Deduplication means removing duplicate events from a stream. Check out our blog post on deduplication that discusses this topic in more depth.

Cribl

Cribl Stream has a Suppress function for deduplicating events.

  • Controls:
    • Key expression: a string that describes a unique key for deduplicating, e.g., ${ip}:${port} refers to fields ip and port.
    • Number to allow: number of events per time period.
    • Suppression period: the interval to suppress events for after the maximum number of allowed events have been seen.
    • Drop suppressed events: flag to control whether events get dropped or enriched with a suppress=1 field.

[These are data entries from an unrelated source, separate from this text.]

-- ==== Sys2Proof/Machine/TxCmd.lean ====
section
/-! DEFINITION. Sys2Proof/Machine/TxCmd.lean: the transaction instructions, the slots' timers, and the two-phase commit over the cascade
(09_transactions.md R253 to R279; 19_cascade_and_services.md R503, R505). -/
namespace Sys2Proof.Machine

/-! ## Taking cascade messages (19_cascade_and_services.md R503) -/

/-- s with a message sent on to the next instance (R503; 02_ports.md R57): every message but a unicast to this instance and those it sent
itself; HELLO has its own rule (State.passHello). -/
def State.passOn (s : State) (c : CasHdr) (typ : Nat) (len : Option Nat) (crcOk : Bool) : State :=
  if c.src.val = s.me ∨ (!c.bc && c.dst.val == s.me) ∨ typ = 0x01 then s
  else
    let m : FwdMsg := { hdr := c, typ := typ, len := len, crcOk := crcOk }
    { s with cas := { s.cas with fwd := s.cas.fwd ++ [m] } }

/-- What an instance does with a message that reaches it: s with what it forwards and counts, and whether it acts. An own unicast that found no
destination is counted in UNDELIV; outside election messages another epoch is discarded. A message to itself passes round the loop and is
acted upon. (DEDUCED: notes/assumptions/36.md.) -/
def State.casTake (s : State) (c : CasHdr) (typ : Nat) (election : Bool) : State × Bool :=
  let own := c.src.val == s.me
  let mine := c.bc || c.dst.val == s.me
  let s1 := ({ s with cas := { s.cas with linkDown := false } } : State).passOn c typ none true
  if own && !c.bc && c.dst.val != s.me then (s1.bump F.CAS_CNT_UNDELIV 0 1, false)
  else (if mine then s1.leaveIdle 3 else s1, mine && (election || c.epoch.toNat == s.cas.epoch))

/-- s after a message that only an instance that acts on it takes. (DEDUCED: notes/assumptions/36.md.) -/
def State.onCas (s : State) (c : CasHdr) (typ : Nat) (f : State → State) : State :=
  match s.casTake c typ false with
  | (t, true) => f t
  | (t, false) => t

/-- s after a message that only the manager takes. -/
def State.onMgr (s : State) (c : CasHdr) (typ : Nat) (f : State → State) : State :=
  s.onCas c typ fun t => if t.role = 2 then f t else t

/-! ## Instructions -/

/-- The lowest FREE local slot. (DEDUCED: notes/assumptions/36.md.) -/
def State.freeSlot (s : State) : Option Nat := (List.range 56).find? fun t => (s.slot t).st == .free

/-- s with a spout a member of slot t, and the slot's number in g[GD]. -/
def State.joinTx (s : State) (sp t handler gd : Nat) : State :=
  let x := s.sp sp
  (s.updSlot t fun y => { y with members := y.members ++ [(sp, handler, x.depth, gd)] }).updSp sp fun x => { x.setG gd t with tx := some t, signals := [] }

/-- TBEGIN (R257). -/
def execTbegin (h : Hdr) (gd : BitVec 4) (xi : Bool) (hoff : BitVec 16) (s : State) : Res :=
  let n := h.sp.val
  .next (s.issue1 h (.tbegin h gd xi hoff) .txn { Use.none with names := [gd.toNat] } fun t =>
    let x := t.sp n
    let handler := addrAdd x.pc (8 * sx 16 hoff.toNat)
    let g := gd.toNat
    if x.tx.isSome then t.fault n 0x60 0 0
    else if !xi then
      match t.freeSlot with
      | none => t.txRefuse n 0x05 handler g
      | some k =>
        ((t.updSlot k fun _ => { TxSlot.init with st := .active, stamp := t.wall, label := x.cmd.label, owner := n }).joinTx n k handler g).done h
    else
      let v := x.gv g
      if v.testBit 63 then
        let t1 := t.updSp n fun y => { y with waiting := .xopen handler g, waitPc := x.nextPc h }
        (t1.send 0x10 false true t1.mgr [n, x.cmd.label]).setSpSt n 3
      else if 8 ≤ v then t.txRefuse n 0x07 handler g
      else
        let k := 56 + v
        let y := t.slot k
        if y.st ≠ TxSt.active ∨ y.label ≠ x.cmd.label then t.txRefuse n 0x07 handler g
        else if 8 ≤ y.members.length then t.txRefuse n 0x08 handler g
        else (t.joinTx n k handler g).done h)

Cribl Search has a dedup operator.

Tenzir

Tenzir has a deduplicate operator.

  • Controls:
    • Extractors: a list of field names that uniquely identify the event ("key expression").
    • Limit: the number of events to emit per unique key.
    • Timeout: The time that needs to pass until a suppressed event is no longer considered a duplicate. ("suppression period")
    • Distance: The number of events in sequence since the last occurrence of a unique event.

Enrichment

Cribl

  • Lookups are tables usable for enrichment with the lookup function
  • Lookup files can be CSV or GeoIP databases in MMDB format.
  • Changing lookup state must be periodically refreshed by providing a reload interval, which checks the underlying file for changes.
  • For frequently changing data, Cribl recommends the Redis function.

Tenzir

  • Contexts are stateful objects usable for enrichment with the enrich operator.
  • There exist several context types, such as lookup tables, Bloom filters, GeoIP databases, or user-written C++ plugins.
  • Contexts are not static and limited to CSV or MMDB files; you can add data dynamically from any another pipeline, using the context update operator. In other words, you can use all existing connectors and formats to feed data into a context.
  • When Tenzir lookup tables have CIDR subnets as key, you can perform an enrichment with single IP addresses (using a longest-prefix match). This comes in handy for enriching with a network inventory.
  • Tenzir lookup tables support expiration of entries with per-key timeouts. This makes it possible to automatically expire no-longer-relevant entries, e.g., stale observables. There are two types of timeouts: a create timeout that counts down after an entry is inserted into the table and an update timeout that resets when an entry gets accessed.

Packs vs. Packages

Cribl

  • Packs bundle configurations and workflows for easy deployment.
  • Packs can include routes, pipelines, functions, sample data, and knowledge objects (e.g., lookups, parsers, schemas).
  • Cribl hosts various packs at the Packs Dispensary.

Tenzir

  • A library is a set of packages.
  • Packages can include pipelines and contexts.
  • Tenzir maintains an open source Community Library on GitHub.
  • The Professional Edition and Enterprise Edition support managing custom libraries.